One barrier it is has broken down is related to food safety.
“Food safety is paramount here,” said Smith of CCF, which is third party certified. “Food from us is probably safer than anything else.”
Yet the local food mantra is something that needs to be constantly repeated, said CCF Sales Manager Stephanie Pierce.
“We’ve become ambassadors for why people should care, why they should spend the money, justify the importance,” Pierce said. “We make the case every day, over and over, all the time.”
So with a second major move in less than five years, rapid growth and its first acquisitions, where do the growing pains hit the hardest?
“The two biggest challenges in any business are you’re either volatile or you’re shrinking,” said Smith. “We’re volatile in our explosive growth. We have to pour money back into our operations, so we’re not just ‘eating our own’ on the way. That’s the balancing act.”
Controlling growth and matching supply with demand remain the two biggest tests.

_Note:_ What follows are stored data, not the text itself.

/-! ### applyMap -/

@[simp] theorem State.applyMap_pending (s : State) : s.applyMap.pending = s.pending := by
  unfold State.applyMap
  split
  · rfl
  · dsimp only
    split_ifs <;> rfl
@[simp] theorem State.applyMap_now (s : State) : s.applyMap.now = s.now := by
  unfold State.applyMap
  split
  · rfl
  · dsimp only
    split_ifs <;> rfl
@[simp] theorem State.applyMap_free (s : State) : s.applyMap.free = s.free := by
  unfold State.applyMap
  split
  · rfl
  · dsimp only
    split_ifs <;> rfl
@[simp] theorem State.applyMap_doms (s : State) : s.applyMap.doms = s.doms := by
  unfold State.applyMap
  split
  · rfl
  · dsimp only
    split_ifs <;> rfl
@[simp] theorem State.applyMap_pendR (s : State) : s.applyMap.pendR = s.pendR := by
  unfold State.applyMap
  split
  · rfl
  · dsimp only
    split_ifs <;> rfl
@[simp] theorem State.applyMap_pendD (s : State) : s.applyMap.pendD = s.pendD := by
  unfold State.applyMap
  split
  · rfl
  · dsimp only
    split_ifs <;> rfl
@[simp] theorem State.applyMap_burnR (s : State) : s.applyMap.burnR = s.burnR := by
  unfold State.applyMap
  split
  · rfl
  · dsimp only
    split_ifs <;> rfl
@[simp] theorem State.applyMap_burnD (s : State) : s.applyMap.burnD = s.burnD := by
  unfold State.applyMap
  split
  · rfl
  · dsimp only
    split_ifs <;> rfl
@[simp] theorem State.applyMap_stages (s : State) : s.applyMap.stages = s.stages := by
  unfold State.applyMap
  split
  · rfl
  · dsimp only
    split_ifs <;> rfl
@[simp] theorem State.applyMap_ctl (s : State) : s.applyMap.ctl = s.ctl := by
  unfold State.applyMap
  split
  · rfl
  · dsimp only
    split_ifs <;> rfl
@[simp] theorem State.applyMap_power (s : State) : s.applyMap.power = s.power := by
  unfold State.applyMap
  split
  · rfl
  · dsimp only
    split_ifs <;> rfl
@[simp] theorem State.applyMap_faults (s : State) : s.applyMap.faults = s.faults := by
  unfold State.applyMap
  split
  · rfl
  · dsimp only
    split_ifs <;> rfl
@[simp] theorem State.applyMap_beacon (s : State) : s.applyMap.beacon = s.beacon := by
  unfold State.applyMap
  split
  · rfl
  · dsimp only
    split_ifs <;> rfl
@[simp] theorem State.applyMap_nv (s : State) : s.applyMap.nv = s.nv := by
  unfold State.applyMap
  split
  · rfl
  · dsimp only
    split_ifs <;> rfl
@[simp] theorem State.applyMap_cal (s : State) : s.applyMap.cal = s.cal := by
  unfold State.applyMap
  split
  · rfl
  · dsimp only
    split_ifs <;> rfl
@[simp] theorem State.applyMap_lift (s : State) : s.applyMap.lift = s.lift := by
  unfold State.applyMap
  split
  · rfl
  · dsimp only
    split_ifs <;> rfl
@[simp] theorem State.applyMap_scene (s : State) : s.applyMap.scene = s.scene := by
  unfold State.applyMap
  split
  · rfl
  · dsimp only
    split_ifs <;> rfl
@[simp] theorem State.applyMap_banks (s : State) : s.applyMap.banks = s.banks := by
  unfold State.applyMap
  split
  · rfl
  · dsimp only
    split_ifs <;> rfl
@[simp] theorem State.applyMap_care (s : State) : s.applyMap.care = s.care := by
  unfold State.applyMap
  split
  · rfl
  · dsimp only
    split_ifs <;> rfl
@[simp] theorem State.applyMap_pair (s : State) : s.applyMap.pair = s.pair := by
  unfold State.applyMap
  split
  · rfl
  · dsimp only
    split_ifs <;> rfl
@[simp] theorem State.applyMap_clock (s : State) : s.applyMap.clock = s.clock := by
  unfold State.applyMap
  split
  · rfl
  · dsimp only
    split_ifs <;> rfl
@[simp] theorem State.applyMap_media (s : State) : s.applyMap.media = s.media := by
  unfold State.applyMap
  split
  · rfl
  · dsimp only
    split_ifs <;> rfl
@[simp] theorem State.applyMap_memory (s : State) : s.applyMap.memory = s.memory := by
  unfold State.applyMap
  split
  · rfl
  · dsimp only
    split_ifs <;> rfl
@[simp] theorem State.applyMap_net (s : State) : s.applyMap.net = s.net := by
  unfold State.applyMap
  split
  · rfl
  · dsimp only
    split_ifs <;> rfl
@[simp] theorem State.applyMap_regs (s : State) : s.applyMap.regs = s.regs := by
  unfold State.applyMap
  split
  · rfl
  · dsimp only
    split_ifs <;> rfl
@[simp] theorem State.applyMap_link_retry (s : State) : s.applyMap.link.retry = s.link.retry := by
  unfold State.applyMap
  split
  · rfl
  · dsimp only
    split_ifs <;> rfl
@[simp] theorem State.applyMap_link_nextSeq (s : State) : s.applyMap.link.nextSeq = s.link.nextSeq := by
  unfold State.applyMap
  split
  · rfl
  · dsimp only
    split_ifs <;> rfl

/-! ### burst -/

@[simp] theorem State.burst_pending (s : State) (lanes : List Nat) : (s.burst lanes).pending = s.pending := by
  unfold State.burst
  simp
@[simp] theorem State.burst_now (s : State) (lanes : List Nat) : (s.burst lanes).now = s.now := by
  unfold State.burst
  simp
@[simp] theorem State.burst_free (s : State) (lanes : List Nat) : (s.burst lanes).free = s.free := by
  unfold State.burst
  simp
@[simp] theorem State.burst_doms (s : State) (lanes : List Nat) : (s.burst lanes).doms = s.doms := by
  unfold State.burst
  simp
@[simp] theorem State.burst_pendR (s : State) (lanes : List Nat) : (s.burst lanes).pendR = s.pendR := by
  unfold State.burst
  simp
@[simp] theorem State.burst_pendD (s : State) (lanes : List Nat) : (s.burst lanes).pendD = s.pendD := by
  unfold State.burst
  simp
@[simp] theorem State.burst_burnR (s : State) (lanes : List Nat) : (s.burst lanes).burnR = s.burnR := by
  unfold State.burst
  simp
@[simp] theorem State.burst_burnD (s : State) (lanes : List Nat) : (s.burst lanes).burnD = s.burnD := by
  unfold State.burst
  simp
@[simp] theorem State.burst_stages (s : State) (lanes : List Nat) : (s.burst lanes).stages = s.stages := by
  unfold State.burst
  simp
@[simp] theorem State.burst_ctl (s : State) (lanes : List Nat) : (s.burst lanes).ctl = s.ctl := by
  unfold State.burst
  simp
@[simp] theorem State.burst_power (s : State) (lanes : List Nat) : (s.burst lanes).power = s.power := by
  unfold State.burst
  simp
@[simp] theorem State.burst_faults (s : State) (lanes : List Nat) : (s.burst lanes).faults = s.faults := by
  unfold State.burst
  simp
@[simp] theorem State.burst_beacon (s : State) (lanes : List Nat) : (s.burst lanes).beacon = s.beacon := by
  unfold State.burst
  simp
@[simp] theorem State.burst_nv (s : State) (lanes : List Nat) : (s.burst lanes).nv = s.nv := by
  unfold State.burst
  simp
@[simp] theorem State.burst_cal (s : State) (lanes : List Nat) : (s.burst lanes).cal = s.cal := by
  unfold State.burst
  simp
@[simp] theorem State.burst_lift (s : State) (lanes : List Nat) : (s.burst lanes).lift = s.lift := by
  unfold State.burst
  simp
@[simp] theorem State.burst_scene (s : State) (lanes : List Nat) : (s.burst lanes).scene = s.scene := by
  unfold State.burst
  simp
@[simp] theorem State.burst_banks (s : State) (lanes : List Nat) : (s.burst lanes).banks = s.banks := by
  unfold State.burst
  simp
@[simp] theorem State.burst_care (s : State) (lanes : List Nat) : (s.burst lanes).care = s.care := by
  unfold State.burst
  simp
@[simp] theorem State.burst_pair (s : State) (lanes : List Nat) : (s.burst lanes).pair = s.pair := by
  unfold State.burst
  simp
@[simp] theorem State.burst_clock (s : State) (lanes : List Nat) : (s.burst lanes).clock = s.clock := by
  unfold State.burst
  simp
@[simp] theorem State.burst_media (s : State) (lanes : List Nat) : (s.burst lanes).media = s.media := by
  unfold State.burst
  simp
@[simp] theorem State.burst_memory (s : State) (lanes : List Nat) : (s.burst lanes).memory = s.memory := by
  unfold State.burst
  simp
@[simp] theorem State.burst_net (s : State) (lanes : List Nat) : (s.burst lanes).net = s.net := by
  unfold State.burst
  simp
@[simp] theorem State.burst_regs (s : State) (lanes : List Nat) : (s.burst lanes).regs = s.regs := by
  unfold State.burst
  simp
@[simp] theorem State.burst_link_retry (s : State) (lanes : List Nat) : (s.burst lanes).link.retry = s.link.retry := by
  unfold State.burst
  simp
@[simp] theorem State.burst_link_nextSeq (s : State) (lanes : List Nat) : (s.burst lanes).link.nextSeq = s.link.nextSeq := by
  unfold State.burst
  simp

“Right now demand is still exceeding supply,” Smith said. “The vendors, the customers…they all want more! We are the monkeys in the middle with giant smiles on our faces.”
Cherry Capital Foods’ Owner JT “Chip” Hoagland: In His Words
I do not involve myself in the day-to-day operations. That’s not my forte. I see my role as long-term vision, arranging financing, putting the pieces of the puzzle together, finding other components to bring into the project.
Although I keep “second guessing” or reevaluating our business, local is here to stay. You can buy organic from China, but you cannot buy local from China.
Michigan is second only to California in variety of agricultural products...and we have water.
Hiring Evan – I would not have taken over if I weren’t able to hire him to help manage.
Skeptical customers who don’t recognize value in buying local, either nutritionally or keeping funds close to home.
We have several more years of rapid growth ahead of us. We’ll stay local to local, but hopefully can begin “exporting” local products to a wider market, maybe the Great Lakes region.
Not to take over the world, not to be a “giant corporation,” but to achieve critical mass, sufficient to bring business to our suppliers, slowly lower costs and share savings with our customers.